[Numpy-discussion] Help to process a large data file
David Huard
david.huard@gmail....
Fri Oct 3 08:48:52 CDT 2008
Frank, On Thu, Oct 2, 2008 at 3:20 PM, frank wang <f.yw@hotmail.com> wrote:
> Thans David and Chris for providing the nice solution.
Glad it helped.
> Both method works gread. I could not tell the speed difference between the
> two solutions. My data size is 1048577 lines.

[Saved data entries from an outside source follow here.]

-- ==== Sys2Proof/Tests/Slice0.lean ====
section
/-! SUPPORT. Tests and witnesses. Expected results come from spec/95_test_vectors.md and the examples of spec/41_alu.md to
spec/45_csr.md; instruction words in binary are written out from the format rules R83 to R95. -/

namespace Sys2Proof.Tests

open Sys2Proof.Machine

/-! ### WellFormed: an ill-formed term for each check -/

theorem test_illFormed_immI_above : (Instr.addi 1 2 2048#32).wellFormed = false := by decide
theorem test_illFormed_immI_below : (Instr.lw 1 2 (-2049#32)).wellFormed = false := by decide
theorem test_illFormed_immS : (Instr.sw 1 2 2048#32).wellFormed = false := by decide
theorem test_illFormed_immU : (Instr.lui 1 0x12345001#32).wellFormed = false := by decide
theorem test_illFormed_immJ_odd : (Instr.jal 1 3#32).wellFormed = false := by decide
theorem test_illFormed_immJ_above : (Instr.jal 1 1048576#32).wellFormed = false := by decide
theorem test_illFormed_immJ_below : (Instr.jal 1 (-1048578#32)).wellFormed = false := by decide
theorem test_wellFormed_extremes :
    (Instr.addi 1 2 2047#32).wellFormed = true ∧ (Instr.sb 1 2 (-2048#32)).wellFormed = true ∧
    (Instr.jal 1 1048574#32).wellFormed = true ∧ (Instr.jal 1 (-1048576#32)).wellFormed = true := by decide

/-! ### Decoding: every constructor, by a word written out from its encoding -/

theorem test_decode_op :
    decode 0b00000000001100010000000010110011#32 = .ok (.add 1 2 3) ∧
    decode 0b01000000001100010000000010110011#32 = .ok (.sub 1 2 3) ∧
    decode 0b00000000001100010001000010110011#32 = .ok (.sll 1 2 3) ∧
    decode 0b00000000001100010010000010110011#32 = .ok (.slt 1 2 3) ∧
    decode 0b00000000001100010011000010110011#32 = .ok (.sltu 1 2 3) ∧
    decode 0b00000000001100010100000010110011#32 = .ok (.xor 1 2 3) ∧
    decode 0b00000000001100010101000010110011#32 = .ok (.srl 1 2 3) ∧
    decode 0b01000000001100010101000010110011#32 = .ok (.sra 1 2 3) ∧
    decode 0b00000000001100010110000010110011#32 = .ok (.or 1 2 3) ∧
    decode 0b00000000001100010111000010110011#32 = .ok (.and 1 2 3) := by decide

theorem test_decode_opImm :
    decode 0b11111111101000010000000010010011#32 = .ok (.addi 1 2 (-6#32)) ∧
    decode 0b11111111101000010010000010010011#32 = .ok (.slti 1 2 (-6#32)) ∧
    decode 0b11111111101000010011000010010011#32 = .ok (.sltiu 1 2 (-6#32)) ∧
    decode 0b11111111101000010100000010010011#32 = .ok (.xori 1 2 (-6#32)) ∧
    decode 0b11111111101000010110000010010011#32 = .ok (.ori 1 2 (-6#32)) ∧
    decode 0b11111111101000010111000010010011#32 = .ok (.andi 1 2 (-6#32)) ∧
    decode 0b00000001111000010001000010010011#32 = .ok (.slli 1 2 30#5) ∧
    decode 0b00000000010000010101000010010011#32 = .ok (.srli 1 2 4#5) ∧
    decode 0b01000000010000010101000010010011#32 = .ok (.srai 1 2 4#5) := by decide

theorem test_decode_load :
    decode 0b10000000000100010000000010000011#32 = .ok (.lb 1 2 (-2047#32)) ∧
    decode 0b10000000000100010001000010000011#32 = .ok (.lh 1 2 (-2047#32)) ∧
    decode 0b10000000000100010010000010000011#32 = .ok (.lw 1 2 (-2047#32)) ∧
    decode 0b10000000000100010100000010000011#32 = .ok (.lbu 1 2 (-2047#32)) ∧
    decode 0b10000000000100010101000010000011#32 = .ok (.lhu 1 2 (-2047#32)) := by decide

theorem test_decode_store :
    decode 0b10000000000100010000000010100011#32 = .ok (.sb 2 1 (-2047#32)) ∧
    decode 0b10000000000100010001000010100011#32 = .ok (.sh 2 1 (-2047#32)) ∧
    decode 0b10000000000100010010000010100011#32 = .ok (.sw 2 1 (-2047#32)) := by decide

theorem test_decode_jump :
    decode 0b10000000011100000101000011101111#32 = .ok (.jal 1 (-1026042#32)) ∧
    decode 0b00000000000000101000000011100111#32 = .ok (.jalr 1 5 0#32) := by decide

theorem test_decode_upper :
    decode 0b00010010001101000101000010110111#32 = .ok (.lui 1 0x12345000#32) ∧
    decode 0b11111111111111111111000010010111#32 = .ok (.auipc 1 0xFFFFF000#32) := by decide

theorem test_decode_csr :
    decode 0b00110000000000010001000011110011#32 = .ok (.csrrw 1 2 0x300#12) ∧
    decode 0b00110000000000010010000011110011#32 = .ok (.csrrs 1 2 0x300#12) ∧
    decode 0b00110000000000010011000011110011#32 = .ok (.csrrc 1 2 0x300#12) ∧
    decode 0b00110100000011111101000011110011#32 = .ok (.csrrwi 1 31#5 0x340#12) ∧
    decode 0b00110100000010001110000011110011#32 = .ok (.csrrsi 1 17#5 0x340#12) ∧
    decode 0b11111111111111111111000011110011#32 = .ok (.csrrci 1 31#5 0xFFF#12) := by decide
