-- ==== Sys2Proof/Machine/Pseudo.lean ====
section
/-! DEFINITION. The host-level pseudo-operations of spec 30_encoding.md R75 as lists of what the host presents. The
host's own steps in between (write, wait, read) are no operations of the block; a reply read by the host is a
parameter. `decodeUnsigned(b)` and `decodeSigned(b)` are requests of their own (Decode.lean). -/

namespace Sys2Proof.Machine

/-- What the host presents to have these instructions executed, in this order. -/
def presentAll (is : List Instr) : List Event := is.map fun i => .request (encode i)

/-- `POLL` (R75): encode the poll command; parse what was read. -/
def pollScript (buf : List Byte) : List Event :=
  presentAll [.enc Config.opcodeA none, .parse buf]

/-- `EXCHANGE cmd` (R75): encode the command, arm the verifier with it, deliver the reply that was read. -/
def exchangeScript (cmd : Command) (reply : List Byte) : List Event :=
  presentAll [.enc cmd.op (cmd.value.map fun v => (v.toNat : Int)), .arm cmd, .resp reply]

/-- `ISET buf` (R75): `DECU16` of bytes `[1..3)` of the reply to `'G'`. That the reply has at least 3 bytes is the
caller's precondition (R163), to whose breach the spec gives no consequence: then there is no `DECU16` to present, and
the model gives no script (DESIGN CHOICE, log 12). -/
def isetScript : List Byte → Option (List Event)
  | _ :: b1 :: b2 :: _ => some (presentAll [.decU16 b1 b2])
  | _ => none

end Sys2Proof.Machine
end

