/-- The fields the bit table of R62 gives a 120-bit number. -/
def telemetryFields (n : Nat) : TelemetryFrame where
  f0 := (n % 2 ^ 16 : Nat)
  f1 := slice16 n 16
  f2 := slice16 n 32
  f3 := slice16 n 48
  f4 := signedSlice16 n 64
  f5 := slice16 n 80
  f6 := slice16 n 96
  f7 := (n / 2 ^ 112 : Nat)

@[simp] theorem byteAt_toNat (n i : Nat) : (byteAt n i).toNat = n / 2 ^ (8 * i) % 256 :=
  BitVec.toNat_ofNat _ _

theorem telemetryBytes_eq (n : Nat) :
    telemetryBytes n =
      [byteAt n 0, byteAt n 1, byteAt n 2, byteAt n 3, byteAt n 4, byteAt n 5, byteAt n 6, byteAt n 7, byteAt n 8,
        byteAt n 9, byteAt n 10, byteAt n 11, byteAt n 12, byteAt n 13, byteAt n 14] :=
  rfl

theorem slice16_zero (n : Nat) : slice16 n 0 = n % 2 ^ 16 := by
  rw [slice16, Nat.pow_zero, Nat.div_one]

theorem slice16_lt (n k : Nat) : slice16 n k < 2 ^ 16 :=
  Nat.mod_lt _ (Nat.two_pow_pos 16)

/-- Two neighbouring bytes assemble to the bit slice that holds them. -/
theorem decU_byteAt (n i : Nat) : decU (.two (byteAt n i) (byteAt n (i + 1))) = slice16 n (8 * i) := by
  have hnext : n / 2 ^ (8 * (i + 1)) = n / 2 ^ (8 * i) / 256 := by
    rw [Nat.div_div_eq_div_mul, Nat.mul_add, Nat.pow_add]
  rw [decU_two, byteAt_toNat, byteAt_toNat, hnext, slice16]
  omega

/-- The sign bit that `DECS` tests on two neighbouring bytes is the top bit of their slice. -/
theorem decS_byteAt (n i : Nat) : decS (.two (byteAt n i) (byteAt n (i + 1))) = signedSlice16 n (8 * i) := by
  have htop : (slice16 n (8 * i)).testBit 15 = n.testBit (8 * i + 15) := by
    rw [slice16, Nat.testBit_mod_two_pow, Nat.testBit_div_two_pow, Nat.add_comm]
    simp
  have hmask : slice16 n (8 * i) &&& (2 ^ 16 - 1) = slice16 n (8 * i) :=
    Nat.and_two_pow_sub_one_of_lt_two_pow (slice16_lt n (8 * i))
  simp only [decS, decU_byteAt, sliceWidth, htop, hmask, signedSlice16]
  split
  · push_cast
    omega
  · rfl

/-- The bound makes the byte at index 14 the whole of the number from bit 112 on. -/
theorem readTelemetry_telemetryBytes {n : Nat} (h : n < 2 ^ 120) :
    readTelemetry (telemetryBytes n) = .next (telemetryFields n) := by
  have unsigned (i : Nat) :
      (((byteAt n i).toNat + 256 * (byteAt n (i + 1)).toNat : Nat) : Int) = slice16 n (8 * i) := by
    rw [← decU_two, decU_byteAt]
  have last : ((byteAt n 14).toNat : Int) = (n / 2 ^ 112 : Nat) := by
    rw [byteAt_toNat, Nat.mod_eq_of_lt (by omega)]
  rw [telemetryBytes_eq, readTelemetry_cons]
  exact congrArg Host.Outcome.next (TelemetryFrame.ext ((unsigned 0).trans (congrArg Nat.cast (slice16_zero n)))
    (unsigned 2) (unsigned 4) (unsigned 6) (decS_byteAt n 8) (unsigned 10) (unsigned 12) last)

theorem exec_parse_telemetryBytes {n : Nat} (h : n < 2 ^ 120) (s : State) :
    exec (.parse (telemetryBytes n)) s = .next (s.deliver (.telemetry (telemetryFields n))) := by
  show execParse (telemetryBytes n) s = _
  rw [execParse_long (by simp [telemetryBytes]), readTelemetry_telemetryBytes h, andThen_next]

/-- A two's-complement reading determines its bits: one that subtracts is negative, one that does not is not. -/
theorem slice16_eq_of_signed {m n k : Nat} (h : signedSlice16 m k = signedSlice16 n k) :
    slice16 m k = slice16 n k := by
  have hm := slice16_lt m k
  have hn := slice16_lt n k
  unfold signedSlice16 at h
  split at h <;> split at h <;> omega

/-- The slices cover every bit of the number, so `omega` puts it together from them. -/
theorem telemetryFields_injective : Function.Injective telemetryFields := by
  intro m n h
  simp only [telemetryFields, TelemetryFrame.mk.injEq, Nat.cast_inj] at h
  obtain ⟨h0, h1, h2, h3, h4, h5, h6, h7⟩ := h
  replace h4 := slice16_eq_of_signed h4
  simp only [slice16] at *
  omega

/-- Settles O14: the parser's reads are the bit slices, and the slices determine the number. -/
theorem telemetryBitsAreFields : Obligations.TelemetryBitsAreFields := by
  unfold Obligations.TelemetryBitsAreFields
  intro s n hn
  refine ⟨exec_parse_telemetryBytes hn s, fun m hm h => telemetryFields_injective ?_⟩
  have hnext := (exec_parse_telemetryBytes hm s).symm.trans (h.trans (exec_parse_telemetryBytes hn s))
  simpa [State.deliver] using hnext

I'd be curious to know what happens for larger files (~ 10 M lines). I'd
guess Chris solution would be the fastest since it works incrementally and
does not load the entire data in memory. If you ever try, I'll be
interested to know how it turns out.
David
> I did not try the second solution from Chris since it is too slow as Chris
> stated.
> Frank
> > Frank,
> >
> > I would imagine that you cannot get a much better performance in python
> > than this, which avoids string conversions:
> >
> > c = []
> > count = 0
> > for line in open('foo'):
> > if line == '1 1\n':
> > c.append(count)
> > count = 0
> > else:
> > if '1' in line: count += 1
> > One could do some numpy trick like:
> >
> > a = np.loadtxt('foo',dtype=int)
> > a = np.sum(a,axis=1) # Add the two columns horizontally
> > b = np.where(a==2)[0] # Find with sum == 2 (1 + 1)
> > count = []
> > for i,j in zip(b[:-1],b[1:]):
> > count.append( a[i+1:j].sum() ) # Calculate number of lines with 1
> >
> > but on my machine the numpy version takes about 20 sec for a 'foo' file
> > of 2,500,000 lines versus 1.2 sec for the pure python version...
> >
> > As a side note, if i replace "line == '1 1\n'" with "line.startswith('1
> > 1')", the pure python version goes up to 1.8 sec... Isn't this a bit
> > weird, i'd think startswith() should be faster...
> > Chris
> >
> > On Wed, Oct 01, 2008 at 07:27:27PM -0600, frank wang wrote:
> >
> > > Hi,
> > >
> > > I have a large data file which contains 2 columns of data. The two
> > > columns only have zero and one. Now I want to cound how many one in
> > > between if both columns are one. For example, if my data is:
> > >
> > > 1 0
> > > 0 0
> > > 1 1
> > > 0 0
> > > 0 1 x
> > > 0 1 x
> > > 0 0
> > > 0 1 x
> > > 1 1
> > > 0 0
> > > 0 1 x
> > > 0 1 x
> > > 1 1
> > > Then my count will be 3 and 2 (the numbers with x).
> > >
> > > Are there an efficient way to do this? My data file is pretty big.
> > >
> > > Thanks
> > >
> > > Frank